Comic Strip Layout Inspiration from Andrew Tan

The previous article about Andrew Tan we looked at a couple of his Instagram posts of ink and tonal urban sketches in a comic strip layout, and today we’re looking at his use of a limited colour palette and negative space in his comic strip panels.


Andrew Tan Instagram Posts #1

It’s second nature to grab for the watercolour palette and add lots of bright colours to a sketches, but in this first Instagram post, Andrew Tan illustrates how effective it is to use a limited colour palette. He’s used plenty of negative space to add brightness and light to these earthy tones, and he’s also added a little dash of red in a couple of places.

Depending on how you read the page, the occurrence of the use of colour as a focal point can act as the entry point into the page.
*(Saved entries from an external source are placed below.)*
-- ==== Sys2Proof/Machine/Operands.lean ====
section
/-! DEFINITION. Registers of a context, the addressing modes of Table 8.9 with the ring rule of R238, and the writes under way of
R233 and R234. -/

namespace Sys2Proof.Machine

/-- A general register; W0 reads zero (R227). -/
def Ctx.rw (c : Ctx) (n : Nat) : W40 := if n = 0 then 0 else tabGet c.w n 0

/-- A general register named by an instruction field. -/
def Ctx.r (c : Ctx) (n : BitVec 5) : W40 := c.rw n.toNat

/-- An address register. -/
def Ctx.ra (c : Ctx) (n : Nat) : Addr := tabGet c.a n 0

/-- An M register. -/
def Ctx.rm (c : Ctx) (n : Nat) : Addr := tabGet c.m n 0

/-- A helper register. -/
def Ctx.rh (c : Ctx) (n : Nat) : W40 := tabGet c.h n 0

/-- Writes a general register; a write to W0 is discarded. -/
def Ctx.setW (c : Ctx) (n : Nat) (v : W40) : Ctx := if n = 0 then c else { c with w := tabPut c.w n 0 v }

/-- Writes a helper register. -/
def Ctx.setH (c : Ctx) (n : Nat) (v : W40) : Ctx := { c with h := tabPut c.h n 0 v }

/-- The low 32 bits of a register, as an address. -/
def addrOf (w : W40) : Addr := w.setWidth 32

/-- A 32-bit value in a general register. -/
def wordOf (a : Addr) : W40 := a.setWidth 40

/-- One destination takes its value. Reserved bits of an M register are discarded (R4). -/
def Ctx.take (c : Ctx) : Dest → W40 → Ctx
  | .w n, v => c.setW n v
  | .a n, v => { c with a := tabPut c.a n 0 (addrOf v) }
  | .m n, v => { c with m := tabPut c.m n 0 (addrOf v &&& 0x8001FFFF) }
  | .ls n, v => { c with ls := tabPut c.ls n 0 (addrOf v) }
  | .le n, v => { c with le := tabPut c.le n 0 (addrOf v) }
  | .lc n, v => { c with lc := tabPut c.lc n 0 (v.toNat % 2 ^ 24) }
  | .flags, v => { c with flags := c.flags.apply v }
  | .lsmem, v => { c with lsmem := v.toNat % 2 ^ 16 }

/-- Takes the writes that the instruction after the one counted `n` sees; of two at one boundary the later-issued stands, since
writes are kept in issue order (R234). -/
def Ctx.land (c : Ctx) (n : Nat) : Ctx :=
  let ripe := c.writes.filter (fun p => p.due ≤ n + 1)
  ripe.foldl (fun c p => c.take p.dst p.value) { c with writes := c.writes.filter (fun p => n + 1 < p.due) }

/-- Adds an instruction's writes, each with its distance, to those under way: `n` is the instruction's count, and on a Starter
core, which interlocks, every distance is 1 (R354). -/
def Ctx.addWrites (c : Ctx) (n : Nat) (interlock : Bool) (ws : List (Dest × W40 × Nat)) : Ctx :=
  { c with writes := c.writes ++ ws.map (fun (e : Dest × W40 × Nat) => ⟨e.1, e.2.1, n + (if interlock then 1 else e.2.2)⟩) }

/-! ## Addressing (R237, R238) -/

/-- The bits of the smallest power of two at or above l, at most 17. -/
def ringBits (l : Nat) : Nat := ((List.range 17).find? (fun k => l ≤ 2 ^ k)).getD 17

/-- The low k bits of a value, reversed. -/
def revBits (k v : Nat) : Nat := ((List.range k).map (fun i => v / 2 ^ i % 2 * 2 ^ (k - 1 - i))).sum

/-- The post-modification of R238. -/
def postMod (a m step : Addr) : Addr :=
  let l := m.toNat % 2 ^ 17
  if l = 0 then a + step
  else
    let k := ringBits l
    let base := a.toNat / 2 ^ k * 2 ^ k
    let off := a.toNat % 2 ^ k
    let r := if m.toNat / 2 ^ 31 = 0 then (((off : Int) + step.toInt) % (l : Int)).toNat
      else revBits k (((revBits k off : Int) + step.toInt) % ((2 ^ k : Nat) : Int)).toNat
    BitVec.ofNat 32 (base + r)

/-- The address of a mode, and the A register it leaves, if any (Table 8.9). -/
def Ctx.address (c : Ctx) : AMode → Addr × List (Dest × W40 × Nat)
  | .disp an d => (c.ra an.toNat + d, [])
  | .post an d => (c.ra an.toNat, [(.a an.toNat, wordOf (postMod (c.ra an.toNat) (c.rm an.toNat) d), 1)])
  | .index an wi => (c.ra an.toNat + addrOf (c.r wi), [])
  | .postIndex an wi =>
    (c.ra an.toNat, [(.a an.toNat, wordOf (postMod (c.ra an.toNat) (c.rm an.toNat) (addrOf (c.r wi))), 1)])

/-! ## Loop registers and control registers -/

/-- A loop register, zero-extended (Table 8.15). -/
def Ctx.loopReg (c : Ctx) : LReg → W40
  | .ls n => wordOf (tabGet c.ls n.toNat 0)
  | .le n => wordOf (tabGet c.le n.toNat 0)
  | .lc n => BitVec.ofNat 40 (tabGet c.lc n.toNat 0)

/-- Where a loop register's writes go; level 3 has no register. -/
def lregDest : LReg → Option Dest
  | .ls n => if n.toNat < 3 then some (.ls n.toNat) else none
  | .le n => if n.toNat < 3 then some (.le n.toNat) else none
  | .lc n => if n.toNat < 3 then some (.lc n.toNat) else none

/-- The entries of the link stack, the reserved one included (CR3). -/
def Ctx.depth (c : Ctx) : Nat := c.link.length + nat01 c.reserved.isSome

/-- The test of R240 after the instruction at `pc`, from level 2 down: the context and the next address. -/
def Ctx.loopTest (c : Ctx) (pc next : Addr) : Ctx × Addr :=
  let rec go : List Nat → Ctx → Ctx × Addr
    | [], c => (c, next)
    | lv :: r, c =>
      let n := tabGet c.lc lv 0
      if n != 0 && tabGet c.le lv 0 == pc then
        if n > 1 then ({ c with lc := tabPut c.lc lv 0 (n - 1) }, tabGet c.ls lv 0)
        else go r { c with lc := tabPut c.lc lv 0 0 }
      else go r c
  go [2, 1, 0] c

/-- Whether an active loop level ends at an address. -/
def Ctx.endsAt (c : Ctx) (pc : Addr) : Bool := [2, 1, 0].any (fun lv => tabGet c.lc lv 0 != 0 && tabGet c.le lv 0 == pc)

end Sys2Proof.Machine
end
But in this case, the focal point feels like the top sketch because of it’s size and the large block of white in the centre of the sketch, so it feels as though that dash of red helps to draw you’re eye down to lead you off the page.

Andrew Tan Instagram Posts #2

In this second post, Andrew uses similar muted earth tones, and to balance out the heavy use of solid areas of colour, he’s created an effective visual balance by including loose line drawings of people as focal points in there of the sketches. The odd cell out is the bottom right, where there’s hardly any negative space, just a mass of earth tones. The centrally place figure takes up most of the cell, so it’s easy to accept him as the focal point. He also has a brown shirt which stands out against the earthy-green tones of the background.

If I’d done this layout, I would have felt I needed to follow the same pattern as the previous three cells, and just added a line drawn figure, but this would have been too predictable and balanced. How Andrew has changed the format of this last cell creates a nice balance to the close up of the glass in the top right.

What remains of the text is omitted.